Segment Start: Data excerpts
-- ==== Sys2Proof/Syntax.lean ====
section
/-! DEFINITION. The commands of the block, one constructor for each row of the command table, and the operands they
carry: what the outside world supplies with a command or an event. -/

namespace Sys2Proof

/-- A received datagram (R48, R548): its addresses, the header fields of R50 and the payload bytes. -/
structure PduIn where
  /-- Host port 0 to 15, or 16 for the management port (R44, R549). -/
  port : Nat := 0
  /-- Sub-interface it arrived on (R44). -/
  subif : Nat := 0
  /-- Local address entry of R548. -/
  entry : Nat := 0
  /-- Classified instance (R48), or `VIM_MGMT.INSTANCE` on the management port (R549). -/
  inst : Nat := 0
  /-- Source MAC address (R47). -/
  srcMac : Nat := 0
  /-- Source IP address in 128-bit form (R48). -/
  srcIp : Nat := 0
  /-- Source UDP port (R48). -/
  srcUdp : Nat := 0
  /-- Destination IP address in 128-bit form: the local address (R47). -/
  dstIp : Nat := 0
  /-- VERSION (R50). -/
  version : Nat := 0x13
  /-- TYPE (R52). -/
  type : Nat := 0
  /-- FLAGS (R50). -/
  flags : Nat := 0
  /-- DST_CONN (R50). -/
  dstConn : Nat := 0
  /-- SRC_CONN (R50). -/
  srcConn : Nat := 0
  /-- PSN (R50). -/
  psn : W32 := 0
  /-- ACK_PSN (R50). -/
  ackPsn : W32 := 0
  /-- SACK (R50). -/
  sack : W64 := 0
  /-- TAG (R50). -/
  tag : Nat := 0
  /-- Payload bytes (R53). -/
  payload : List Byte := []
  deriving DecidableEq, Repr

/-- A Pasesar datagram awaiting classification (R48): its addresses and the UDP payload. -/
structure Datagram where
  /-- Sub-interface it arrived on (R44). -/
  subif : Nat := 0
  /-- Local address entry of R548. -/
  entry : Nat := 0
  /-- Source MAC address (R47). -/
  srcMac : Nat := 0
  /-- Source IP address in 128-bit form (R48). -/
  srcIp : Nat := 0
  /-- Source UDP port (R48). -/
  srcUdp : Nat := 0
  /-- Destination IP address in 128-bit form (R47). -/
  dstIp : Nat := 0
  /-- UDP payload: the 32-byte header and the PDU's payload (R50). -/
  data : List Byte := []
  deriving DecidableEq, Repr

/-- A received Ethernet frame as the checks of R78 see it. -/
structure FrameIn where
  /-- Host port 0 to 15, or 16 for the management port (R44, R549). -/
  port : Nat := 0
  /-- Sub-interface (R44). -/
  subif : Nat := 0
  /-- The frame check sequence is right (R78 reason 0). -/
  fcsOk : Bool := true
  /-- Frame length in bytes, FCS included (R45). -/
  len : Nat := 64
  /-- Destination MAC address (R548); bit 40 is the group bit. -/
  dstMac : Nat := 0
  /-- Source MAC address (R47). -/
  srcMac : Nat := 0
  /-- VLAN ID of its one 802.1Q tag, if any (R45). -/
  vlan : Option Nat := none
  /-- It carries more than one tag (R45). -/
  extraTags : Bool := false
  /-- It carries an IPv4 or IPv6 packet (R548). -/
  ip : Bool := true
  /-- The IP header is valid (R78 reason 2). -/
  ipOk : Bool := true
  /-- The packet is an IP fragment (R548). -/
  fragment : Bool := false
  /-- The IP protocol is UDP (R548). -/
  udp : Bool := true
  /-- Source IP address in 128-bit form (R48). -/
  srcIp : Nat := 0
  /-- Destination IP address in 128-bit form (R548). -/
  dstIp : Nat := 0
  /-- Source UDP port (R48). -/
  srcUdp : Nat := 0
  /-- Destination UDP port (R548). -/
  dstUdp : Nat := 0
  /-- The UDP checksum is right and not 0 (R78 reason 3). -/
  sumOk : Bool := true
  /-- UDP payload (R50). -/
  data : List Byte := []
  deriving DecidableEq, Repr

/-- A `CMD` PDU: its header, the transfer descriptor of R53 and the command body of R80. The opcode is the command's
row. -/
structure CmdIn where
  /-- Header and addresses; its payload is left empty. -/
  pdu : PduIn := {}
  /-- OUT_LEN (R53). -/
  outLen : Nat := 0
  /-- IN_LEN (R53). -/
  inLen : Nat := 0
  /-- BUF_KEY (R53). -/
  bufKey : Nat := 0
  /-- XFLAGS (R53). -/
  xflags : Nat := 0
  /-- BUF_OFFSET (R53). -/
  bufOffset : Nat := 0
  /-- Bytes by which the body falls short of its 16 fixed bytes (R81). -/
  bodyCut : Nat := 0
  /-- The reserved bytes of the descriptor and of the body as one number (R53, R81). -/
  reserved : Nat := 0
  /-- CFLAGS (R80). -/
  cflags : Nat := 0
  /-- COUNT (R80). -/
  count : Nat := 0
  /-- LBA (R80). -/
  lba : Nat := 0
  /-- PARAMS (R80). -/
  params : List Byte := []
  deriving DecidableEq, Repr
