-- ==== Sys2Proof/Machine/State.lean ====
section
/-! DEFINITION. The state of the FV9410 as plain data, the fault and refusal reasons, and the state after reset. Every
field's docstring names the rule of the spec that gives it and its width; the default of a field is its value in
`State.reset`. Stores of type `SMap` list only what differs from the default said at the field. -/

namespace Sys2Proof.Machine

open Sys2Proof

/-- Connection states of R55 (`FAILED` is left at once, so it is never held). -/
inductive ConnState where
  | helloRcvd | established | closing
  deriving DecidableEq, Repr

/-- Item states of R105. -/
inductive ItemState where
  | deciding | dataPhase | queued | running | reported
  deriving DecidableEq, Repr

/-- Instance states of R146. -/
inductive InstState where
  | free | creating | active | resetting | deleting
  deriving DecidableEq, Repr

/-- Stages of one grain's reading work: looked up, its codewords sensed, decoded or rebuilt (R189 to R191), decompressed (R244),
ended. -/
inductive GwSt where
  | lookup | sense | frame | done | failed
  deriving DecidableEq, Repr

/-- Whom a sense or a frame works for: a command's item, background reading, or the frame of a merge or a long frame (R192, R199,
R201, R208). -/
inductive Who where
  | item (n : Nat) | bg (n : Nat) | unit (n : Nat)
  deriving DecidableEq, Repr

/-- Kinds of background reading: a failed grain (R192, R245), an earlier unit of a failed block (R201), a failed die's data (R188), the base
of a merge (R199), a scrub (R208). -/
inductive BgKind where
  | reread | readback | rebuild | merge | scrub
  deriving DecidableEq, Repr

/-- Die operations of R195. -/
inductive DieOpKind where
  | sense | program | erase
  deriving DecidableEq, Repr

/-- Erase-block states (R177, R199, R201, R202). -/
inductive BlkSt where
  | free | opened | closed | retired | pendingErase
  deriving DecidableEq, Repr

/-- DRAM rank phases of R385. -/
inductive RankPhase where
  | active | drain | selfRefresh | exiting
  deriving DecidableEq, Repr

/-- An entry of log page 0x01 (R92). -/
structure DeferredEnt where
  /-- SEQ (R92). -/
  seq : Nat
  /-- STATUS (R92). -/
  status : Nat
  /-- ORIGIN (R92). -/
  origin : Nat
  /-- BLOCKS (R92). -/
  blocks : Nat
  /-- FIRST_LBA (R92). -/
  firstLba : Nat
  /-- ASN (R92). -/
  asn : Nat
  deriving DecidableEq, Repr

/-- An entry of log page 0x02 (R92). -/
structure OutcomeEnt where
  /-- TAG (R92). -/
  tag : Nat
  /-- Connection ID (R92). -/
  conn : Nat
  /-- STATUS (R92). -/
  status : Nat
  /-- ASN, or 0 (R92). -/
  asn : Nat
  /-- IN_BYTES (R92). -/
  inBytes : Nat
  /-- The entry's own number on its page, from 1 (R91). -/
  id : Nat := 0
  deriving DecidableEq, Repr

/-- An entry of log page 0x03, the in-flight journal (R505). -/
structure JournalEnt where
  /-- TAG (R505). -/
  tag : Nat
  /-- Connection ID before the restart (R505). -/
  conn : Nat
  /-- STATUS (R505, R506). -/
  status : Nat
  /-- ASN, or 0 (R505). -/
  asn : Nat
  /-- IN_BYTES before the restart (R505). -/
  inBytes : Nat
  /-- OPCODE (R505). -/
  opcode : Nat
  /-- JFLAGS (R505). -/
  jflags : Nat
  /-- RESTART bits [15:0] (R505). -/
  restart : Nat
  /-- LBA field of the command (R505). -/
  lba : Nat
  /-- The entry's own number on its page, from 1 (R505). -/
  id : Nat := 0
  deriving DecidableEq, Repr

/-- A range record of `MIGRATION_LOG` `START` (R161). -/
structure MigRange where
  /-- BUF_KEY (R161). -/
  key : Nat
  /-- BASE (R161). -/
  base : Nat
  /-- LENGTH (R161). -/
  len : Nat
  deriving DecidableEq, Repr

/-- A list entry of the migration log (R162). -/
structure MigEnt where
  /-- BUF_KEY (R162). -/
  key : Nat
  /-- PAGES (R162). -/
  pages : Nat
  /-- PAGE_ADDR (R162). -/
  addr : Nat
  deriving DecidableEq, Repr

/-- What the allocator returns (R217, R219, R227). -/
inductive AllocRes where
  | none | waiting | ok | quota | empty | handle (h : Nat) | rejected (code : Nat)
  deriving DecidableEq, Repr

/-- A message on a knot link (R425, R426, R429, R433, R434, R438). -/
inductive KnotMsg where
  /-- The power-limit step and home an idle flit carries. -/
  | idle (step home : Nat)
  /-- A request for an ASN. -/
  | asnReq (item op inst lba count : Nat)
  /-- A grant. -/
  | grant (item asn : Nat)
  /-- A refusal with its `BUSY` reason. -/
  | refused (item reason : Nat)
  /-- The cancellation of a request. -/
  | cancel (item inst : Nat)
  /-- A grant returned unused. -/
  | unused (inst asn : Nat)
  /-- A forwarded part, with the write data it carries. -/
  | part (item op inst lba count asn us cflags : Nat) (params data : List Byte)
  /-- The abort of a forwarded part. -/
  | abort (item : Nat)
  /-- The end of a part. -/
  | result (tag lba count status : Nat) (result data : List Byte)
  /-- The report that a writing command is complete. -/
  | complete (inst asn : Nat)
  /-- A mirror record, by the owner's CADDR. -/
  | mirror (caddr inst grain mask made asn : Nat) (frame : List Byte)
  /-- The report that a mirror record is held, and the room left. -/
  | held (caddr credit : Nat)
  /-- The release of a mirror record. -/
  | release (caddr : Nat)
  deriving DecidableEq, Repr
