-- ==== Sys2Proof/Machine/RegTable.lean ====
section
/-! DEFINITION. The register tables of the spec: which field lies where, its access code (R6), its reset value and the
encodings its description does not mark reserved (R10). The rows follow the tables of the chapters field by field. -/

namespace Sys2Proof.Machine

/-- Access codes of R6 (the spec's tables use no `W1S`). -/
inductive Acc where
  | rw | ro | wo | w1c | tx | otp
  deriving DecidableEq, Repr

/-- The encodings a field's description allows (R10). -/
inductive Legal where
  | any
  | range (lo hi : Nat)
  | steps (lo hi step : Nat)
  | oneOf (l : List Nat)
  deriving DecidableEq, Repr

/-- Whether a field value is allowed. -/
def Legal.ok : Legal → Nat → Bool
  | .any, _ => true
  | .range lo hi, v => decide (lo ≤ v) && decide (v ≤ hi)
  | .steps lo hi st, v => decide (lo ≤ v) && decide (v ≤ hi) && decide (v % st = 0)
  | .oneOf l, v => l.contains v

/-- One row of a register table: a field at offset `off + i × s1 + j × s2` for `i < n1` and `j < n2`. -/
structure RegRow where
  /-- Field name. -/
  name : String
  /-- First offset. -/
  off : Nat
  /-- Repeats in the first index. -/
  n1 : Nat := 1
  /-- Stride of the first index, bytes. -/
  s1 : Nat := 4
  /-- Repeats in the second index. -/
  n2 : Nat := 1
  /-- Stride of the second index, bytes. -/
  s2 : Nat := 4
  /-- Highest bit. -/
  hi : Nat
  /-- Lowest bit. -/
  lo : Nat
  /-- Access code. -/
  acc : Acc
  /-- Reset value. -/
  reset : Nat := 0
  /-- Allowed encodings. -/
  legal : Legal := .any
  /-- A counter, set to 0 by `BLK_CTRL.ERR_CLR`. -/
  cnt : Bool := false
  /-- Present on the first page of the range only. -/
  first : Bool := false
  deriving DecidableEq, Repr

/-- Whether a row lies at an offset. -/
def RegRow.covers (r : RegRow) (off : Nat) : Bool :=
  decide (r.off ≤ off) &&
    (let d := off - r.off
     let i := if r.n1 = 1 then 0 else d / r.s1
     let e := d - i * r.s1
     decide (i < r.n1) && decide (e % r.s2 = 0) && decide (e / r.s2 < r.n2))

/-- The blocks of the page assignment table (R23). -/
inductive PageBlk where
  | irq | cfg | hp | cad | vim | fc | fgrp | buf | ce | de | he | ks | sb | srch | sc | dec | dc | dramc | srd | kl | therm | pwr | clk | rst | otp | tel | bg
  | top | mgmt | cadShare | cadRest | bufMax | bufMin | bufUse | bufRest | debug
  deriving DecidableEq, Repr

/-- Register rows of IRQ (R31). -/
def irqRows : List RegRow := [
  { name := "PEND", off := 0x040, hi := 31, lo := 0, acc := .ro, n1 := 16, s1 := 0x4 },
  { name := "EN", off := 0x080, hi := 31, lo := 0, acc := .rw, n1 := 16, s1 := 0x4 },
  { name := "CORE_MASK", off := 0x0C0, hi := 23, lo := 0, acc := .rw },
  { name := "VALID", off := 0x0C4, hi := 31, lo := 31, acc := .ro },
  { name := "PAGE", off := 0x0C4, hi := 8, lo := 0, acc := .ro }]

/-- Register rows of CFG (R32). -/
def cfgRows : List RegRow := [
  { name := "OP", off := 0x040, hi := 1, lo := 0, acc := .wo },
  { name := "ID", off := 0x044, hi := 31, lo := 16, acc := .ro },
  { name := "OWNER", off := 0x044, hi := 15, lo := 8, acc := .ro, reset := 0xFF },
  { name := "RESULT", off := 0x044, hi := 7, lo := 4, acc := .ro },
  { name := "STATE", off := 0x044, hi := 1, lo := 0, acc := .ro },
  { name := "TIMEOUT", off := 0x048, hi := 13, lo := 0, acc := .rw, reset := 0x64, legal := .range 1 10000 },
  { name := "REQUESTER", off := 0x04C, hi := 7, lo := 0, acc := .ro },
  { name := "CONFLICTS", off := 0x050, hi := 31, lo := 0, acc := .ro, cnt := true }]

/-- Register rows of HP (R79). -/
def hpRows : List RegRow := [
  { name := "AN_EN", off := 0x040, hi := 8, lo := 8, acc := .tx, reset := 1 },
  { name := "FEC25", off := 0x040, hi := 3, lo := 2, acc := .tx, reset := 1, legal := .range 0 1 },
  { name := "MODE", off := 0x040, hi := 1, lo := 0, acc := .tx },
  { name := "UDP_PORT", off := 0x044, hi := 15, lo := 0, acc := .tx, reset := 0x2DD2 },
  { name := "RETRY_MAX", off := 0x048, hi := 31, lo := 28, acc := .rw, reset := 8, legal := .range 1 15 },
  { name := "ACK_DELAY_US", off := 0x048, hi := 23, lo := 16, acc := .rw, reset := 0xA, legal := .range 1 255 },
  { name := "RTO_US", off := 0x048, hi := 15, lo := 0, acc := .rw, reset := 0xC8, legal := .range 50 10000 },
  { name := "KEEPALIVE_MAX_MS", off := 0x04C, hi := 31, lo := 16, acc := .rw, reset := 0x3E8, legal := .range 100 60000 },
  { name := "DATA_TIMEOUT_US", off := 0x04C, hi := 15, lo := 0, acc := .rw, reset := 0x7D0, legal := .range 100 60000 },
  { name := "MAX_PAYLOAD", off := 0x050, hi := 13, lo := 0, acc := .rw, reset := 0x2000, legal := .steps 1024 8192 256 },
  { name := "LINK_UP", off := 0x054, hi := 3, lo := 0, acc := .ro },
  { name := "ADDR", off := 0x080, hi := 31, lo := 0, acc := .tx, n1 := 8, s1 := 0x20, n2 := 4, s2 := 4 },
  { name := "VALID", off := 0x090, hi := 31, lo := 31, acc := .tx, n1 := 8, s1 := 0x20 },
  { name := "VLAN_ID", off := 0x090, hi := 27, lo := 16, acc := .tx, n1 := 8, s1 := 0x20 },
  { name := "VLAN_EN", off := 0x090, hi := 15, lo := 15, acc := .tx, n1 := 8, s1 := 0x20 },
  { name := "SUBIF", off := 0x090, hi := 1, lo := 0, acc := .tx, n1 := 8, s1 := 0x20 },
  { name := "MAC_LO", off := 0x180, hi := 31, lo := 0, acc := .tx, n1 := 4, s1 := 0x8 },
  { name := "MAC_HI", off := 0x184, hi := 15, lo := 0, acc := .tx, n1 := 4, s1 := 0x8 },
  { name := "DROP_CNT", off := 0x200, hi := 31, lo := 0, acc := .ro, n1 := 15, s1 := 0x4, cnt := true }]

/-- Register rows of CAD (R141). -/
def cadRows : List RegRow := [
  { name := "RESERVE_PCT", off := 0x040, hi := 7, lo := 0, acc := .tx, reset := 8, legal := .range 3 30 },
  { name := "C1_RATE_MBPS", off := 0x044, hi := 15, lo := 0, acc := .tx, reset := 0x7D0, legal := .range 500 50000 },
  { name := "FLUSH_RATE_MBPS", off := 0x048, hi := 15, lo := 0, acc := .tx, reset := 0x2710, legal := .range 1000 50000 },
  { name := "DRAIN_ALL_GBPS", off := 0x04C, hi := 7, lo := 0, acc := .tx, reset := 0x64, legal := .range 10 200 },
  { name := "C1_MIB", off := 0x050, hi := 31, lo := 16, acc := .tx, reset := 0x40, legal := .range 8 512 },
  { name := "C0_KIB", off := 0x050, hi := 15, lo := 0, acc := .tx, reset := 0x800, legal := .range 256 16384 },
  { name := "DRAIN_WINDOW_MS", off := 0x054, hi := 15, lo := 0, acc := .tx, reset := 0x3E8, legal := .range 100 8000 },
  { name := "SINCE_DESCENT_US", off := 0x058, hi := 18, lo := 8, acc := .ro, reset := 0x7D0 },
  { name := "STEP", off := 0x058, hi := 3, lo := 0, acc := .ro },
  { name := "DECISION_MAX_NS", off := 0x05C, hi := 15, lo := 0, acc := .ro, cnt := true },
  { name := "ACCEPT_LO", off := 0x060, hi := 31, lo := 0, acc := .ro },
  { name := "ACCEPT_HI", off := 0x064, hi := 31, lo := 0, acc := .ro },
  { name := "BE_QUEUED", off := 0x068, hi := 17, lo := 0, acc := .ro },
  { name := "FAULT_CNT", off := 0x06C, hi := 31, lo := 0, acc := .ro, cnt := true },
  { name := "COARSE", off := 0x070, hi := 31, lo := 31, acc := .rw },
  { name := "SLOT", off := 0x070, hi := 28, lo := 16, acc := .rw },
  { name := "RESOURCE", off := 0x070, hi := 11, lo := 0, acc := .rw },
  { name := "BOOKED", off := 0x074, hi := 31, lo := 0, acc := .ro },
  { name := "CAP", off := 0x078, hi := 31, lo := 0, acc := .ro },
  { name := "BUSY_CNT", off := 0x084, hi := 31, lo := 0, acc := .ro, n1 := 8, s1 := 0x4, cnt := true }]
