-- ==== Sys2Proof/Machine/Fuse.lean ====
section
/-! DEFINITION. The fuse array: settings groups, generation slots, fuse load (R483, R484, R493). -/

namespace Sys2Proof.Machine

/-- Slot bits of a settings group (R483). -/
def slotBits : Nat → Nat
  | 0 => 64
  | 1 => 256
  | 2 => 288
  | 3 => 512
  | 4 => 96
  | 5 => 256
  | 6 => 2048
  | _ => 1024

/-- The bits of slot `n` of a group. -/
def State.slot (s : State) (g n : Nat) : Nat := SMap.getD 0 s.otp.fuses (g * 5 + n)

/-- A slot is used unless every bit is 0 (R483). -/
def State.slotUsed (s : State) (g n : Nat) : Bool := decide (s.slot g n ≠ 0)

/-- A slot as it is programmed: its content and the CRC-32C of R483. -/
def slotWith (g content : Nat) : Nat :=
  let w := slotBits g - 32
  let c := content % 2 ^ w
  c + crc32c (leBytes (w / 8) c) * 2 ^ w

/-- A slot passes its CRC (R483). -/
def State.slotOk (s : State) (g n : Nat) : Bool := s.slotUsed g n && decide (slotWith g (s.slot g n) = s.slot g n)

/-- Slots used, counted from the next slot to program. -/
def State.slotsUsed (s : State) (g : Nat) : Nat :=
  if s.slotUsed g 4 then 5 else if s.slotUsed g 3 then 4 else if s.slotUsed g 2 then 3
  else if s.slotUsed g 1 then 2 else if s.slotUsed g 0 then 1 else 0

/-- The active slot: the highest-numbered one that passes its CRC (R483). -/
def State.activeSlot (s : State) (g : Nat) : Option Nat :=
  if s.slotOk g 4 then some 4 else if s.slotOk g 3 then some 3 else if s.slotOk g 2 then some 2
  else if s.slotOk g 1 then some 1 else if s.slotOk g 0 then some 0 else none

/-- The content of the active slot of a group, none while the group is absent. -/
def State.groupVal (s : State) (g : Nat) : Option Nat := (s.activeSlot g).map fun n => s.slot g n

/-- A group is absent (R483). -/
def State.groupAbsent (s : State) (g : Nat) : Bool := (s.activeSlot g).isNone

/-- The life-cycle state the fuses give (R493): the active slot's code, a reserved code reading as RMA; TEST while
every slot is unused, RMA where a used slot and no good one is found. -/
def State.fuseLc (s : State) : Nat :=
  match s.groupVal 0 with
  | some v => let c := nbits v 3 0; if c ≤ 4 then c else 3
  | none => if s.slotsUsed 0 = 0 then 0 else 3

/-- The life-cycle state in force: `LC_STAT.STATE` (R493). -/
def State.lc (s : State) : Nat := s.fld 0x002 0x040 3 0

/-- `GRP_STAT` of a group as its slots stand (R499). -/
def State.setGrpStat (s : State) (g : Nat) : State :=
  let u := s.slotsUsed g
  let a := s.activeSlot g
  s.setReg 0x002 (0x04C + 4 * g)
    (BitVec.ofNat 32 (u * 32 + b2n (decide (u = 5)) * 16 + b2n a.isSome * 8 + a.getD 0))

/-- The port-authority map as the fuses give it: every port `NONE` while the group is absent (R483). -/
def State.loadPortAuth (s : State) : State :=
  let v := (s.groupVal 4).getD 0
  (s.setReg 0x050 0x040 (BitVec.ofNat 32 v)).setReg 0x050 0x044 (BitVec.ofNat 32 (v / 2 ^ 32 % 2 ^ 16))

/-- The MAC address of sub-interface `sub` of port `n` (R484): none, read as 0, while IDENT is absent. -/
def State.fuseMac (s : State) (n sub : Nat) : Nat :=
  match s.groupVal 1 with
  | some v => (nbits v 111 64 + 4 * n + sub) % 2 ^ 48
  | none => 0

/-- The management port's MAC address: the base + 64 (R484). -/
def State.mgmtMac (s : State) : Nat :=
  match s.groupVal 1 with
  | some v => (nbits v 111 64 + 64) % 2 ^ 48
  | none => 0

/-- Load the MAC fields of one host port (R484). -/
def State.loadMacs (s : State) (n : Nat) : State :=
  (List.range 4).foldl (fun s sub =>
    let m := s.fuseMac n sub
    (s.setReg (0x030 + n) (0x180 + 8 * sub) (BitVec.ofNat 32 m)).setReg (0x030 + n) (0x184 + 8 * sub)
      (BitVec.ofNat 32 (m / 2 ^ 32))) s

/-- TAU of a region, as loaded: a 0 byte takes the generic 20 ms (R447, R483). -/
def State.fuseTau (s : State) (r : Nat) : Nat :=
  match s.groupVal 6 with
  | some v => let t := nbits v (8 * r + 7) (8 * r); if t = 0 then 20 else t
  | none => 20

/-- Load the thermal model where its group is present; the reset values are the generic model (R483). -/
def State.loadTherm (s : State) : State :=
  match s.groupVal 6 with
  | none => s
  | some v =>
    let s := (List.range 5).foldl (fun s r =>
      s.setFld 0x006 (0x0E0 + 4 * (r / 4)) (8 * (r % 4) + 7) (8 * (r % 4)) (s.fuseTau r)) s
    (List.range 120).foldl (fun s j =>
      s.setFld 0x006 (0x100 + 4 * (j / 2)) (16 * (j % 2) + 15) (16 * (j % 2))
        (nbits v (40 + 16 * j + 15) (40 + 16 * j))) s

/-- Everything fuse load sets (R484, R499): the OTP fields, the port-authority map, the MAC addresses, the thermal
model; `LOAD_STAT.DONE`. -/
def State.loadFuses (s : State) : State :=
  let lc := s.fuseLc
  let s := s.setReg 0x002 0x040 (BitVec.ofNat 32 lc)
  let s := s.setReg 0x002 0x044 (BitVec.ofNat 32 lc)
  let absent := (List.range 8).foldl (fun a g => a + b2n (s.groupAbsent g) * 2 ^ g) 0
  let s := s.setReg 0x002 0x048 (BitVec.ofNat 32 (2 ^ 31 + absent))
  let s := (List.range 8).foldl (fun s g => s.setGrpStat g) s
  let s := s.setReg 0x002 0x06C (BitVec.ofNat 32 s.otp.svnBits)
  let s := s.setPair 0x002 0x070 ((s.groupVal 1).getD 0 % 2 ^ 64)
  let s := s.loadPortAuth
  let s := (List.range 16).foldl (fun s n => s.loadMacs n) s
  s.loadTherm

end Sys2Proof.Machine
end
Segment End: Data excerpts
Task to carry out: Reproduce the entries above exactly, but only the lines between the line holding "flit carries. -/" and the line holding "(result data : List Byte)", inclusive.

Solution to this exercise:
  /-- The power-limit step and home an idle flit carries. -/
  | idle (step home : Nat)
  /-- A request for an ASN. -/
  | asnReq (item op inst lba count : Nat)
  /-- A grant. -/
  | grant (item asn : Nat)
  /-- A refusal with its `BUSY` reason. -/
  | refused (item reason : Nat)
  /-- The cancellation of a request. -/
  | cancel (item inst : Nat)
  /-- A grant returned unused. -/
  | unused (inst asn : Nat)
  /-- A forwarded part, with the write data it carries. -/
  | part (item op inst lba count asn us cflags : Nat) (params data : List Byte)
  /-- The abort of a forwarded part. -/
  | abort (item : Nat)
  /-- The end of a part. -/
  | result (tag lba count status : Nat) (result data : List Byte)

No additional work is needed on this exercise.